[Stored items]
/-- A packet of a good header that asks for a sequenced command, after its ACKNOWLEDGE. -/
theorem doWalongPacket_good {s : State} {p : List Byte} (src : NetAddr) (hp : s.portUp = true) (h32 : 32 ≤ p.length)
    (hn : p.length ≤ 9000) (hm : fieldAt p 0 2 = 0x574C) (hv : fieldAt p 2 1 = 1) (hlen : 32 + fieldAt p 6 2 = p.length)
    (hg : (crc32c (p.take 28 ++ [0, 0, 0, 0] ++ p.drop 32)).toNat = fieldAt p 28 4) (hf : fieldAt p 3 1 = 0)
    {l : Nat} (hl : l = fieldAt p 4 1) (hl16 : l < 16) (h1 : fieldAt p 16 2 ≠ 1) (h2 : fieldAt p 16 2 ≠ 2) {h : ReqHdr}
    (hh : h = ⟨l, fieldAt p 8 4, fieldAt p 20 4, bitOf (fieldAt p 16 2) 15, src⟩) :
    doWalongPacket src p s = (s.processAck l (fieldAt p 12 4)).sequenced h
      ⟨h, fieldAt p 16 2 % 0x8000, p.drop 32, intakeFailure 0 (fieldAt p 5 1) (fieldAt p 18 2) (fieldAt p 24 4)
        (fieldAt p 16 2 % 0x8000) (bitOf (fieldAt p 16 2) 15)⟩ := by
  unfold doWalongPacket State.sequenced
  dsimp only
  rw [hf, ← hl, if_neg (by simp [hp]), if_neg (by omega), if_neg (by simp [hm, hv]), if_neg (not_not_intro hlen), if_neg (not_not_intro hg),
    if_neg (by simp [bitOf_zero]; omega), if_neg (by simp [bitOf_zero]), if_neg h1, if_neg h2, hh]

theorem doWalongPacket_badCrc {s : State} {p : List Byte} (src : NetAddr) (hp : s.portUp = true) (h32 : 32 ≤ p.length)
    (hn : p.length ≤ 9000) (hm : fieldAt p 0 2 = 0x574C) (hv : fieldAt p 2 1 = 1) (hlen : 32 + fieldAt p 6 2 = p.length)
    (hbad : ¬ (crc32c (p.take 28 ++ [0, 0, 0, 0] ++ p.drop 32)).toNat = fieldAt p 28 4) :
    doWalongPacket src p s = s.bump (aWalong 0x10C) := by
  unfold doWalongPacket
  dsimp only
  rw [if_neg (by simp [hp]), if_neg (by omega), if_neg (by simp [hm, hv]), if_neg (not_not_intro hlen), if_pos hbad]

/-- A request put in line in the state that has numbered it. -/
theorem enqueue_setLane {a : State} {l : Nat} {x : Lane} {r : Req} (hr : r.hdr.lane = l) (hn : l < a.lanes.length) :
    (a.setLane l x).enqueue r = a.setLane l { x with queue := x.queue ++ [r] } := by
  unfold State.enqueue
  rw [hr, lane_setLane, if_pos ⟨rfl, hn⟩]
  unfold State.setLane
  simp only [setAt_setAt]

/-- The request that is the next of its lane is queued, and E raised. -/
theorem sequenced_next {a : State} {h : ReqHdr} {r : Req} (hr : r.hdr = h) (hn : h.lane < a.lanes.length) (hseq : h.seq = (a.lane h.lane).e)
    (hw : seqDiff (a.lane h.lane).e (a.lane h.lane).b < 256) :
    a.sequenced h r = a.setLane h.lane { a.lane h.lane with
      e := ((a.lane h.lane).e + 1) % 2 ^ 32, queue := (a.lane h.lane).queue ++ [r] } := by
  unfold State.sequenced
  dsimp only
  rw [hseq, if_neg (Nat.lt_irrefl _), if_pos ⟨rfl, hw⟩, enqueue_setLane (by rw [hr]) hn]

theorem duplicate_retained {s : State} {h : ReqHdr} {r : Reply}
    (hr : (s.lane h.lane).replies.find? (fun r => r.hdr.seq = h.seq) = some r) :
    s.duplicate h = (s.bump (aWalong 0x110)).sendReply { r with hdr := { r.hdr with src := h.src } } := by
  unfold State.duplicate
  have hl : (s.bump (aWalong 0x110)).lane h.lane = s.lane h.lane := by rw [bump_only]; rfl
  simp only [hl, hr]

/-- A duplicate of an answered request is answered again. -/
theorem sequenced_duplicate {a : State} {h : ReqHdr} {q : Req} {r : Reply}
    (hlt : seqDiff h.seq (a.lane h.lane).b < seqDiff (a.lane h.lane).e (a.lane h.lane).b)
    (hr : (a.lane h.lane).replies.find? (fun r => r.hdr.seq = h.seq) = some r) :
    a.sequenced h q = (a.bump (aWalong 0x110)).sendReply { r with hdr := { r.hdr with src := h.src } } :=
  (if_pos hlt).trans (duplicate_retained hr)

◆ **Problem description**
Look above for the line containing "simp only [hl, hr]" and the line containing "(hlt : seqDiff". Transcribe both, with the lines between them, exactly.

◆ **Task result**
  simp only [hl, hr]

/-- A duplicate of an answered request is answered again. -/
theorem sequenced_duplicate {a : State} {h : ReqHdr} {q : Req} {r : Reply}
    (hlt : seqDiff h.seq (a.lane h.lane).b < seqDiff (a.lane h.lane).e (a.lane h.lane).b)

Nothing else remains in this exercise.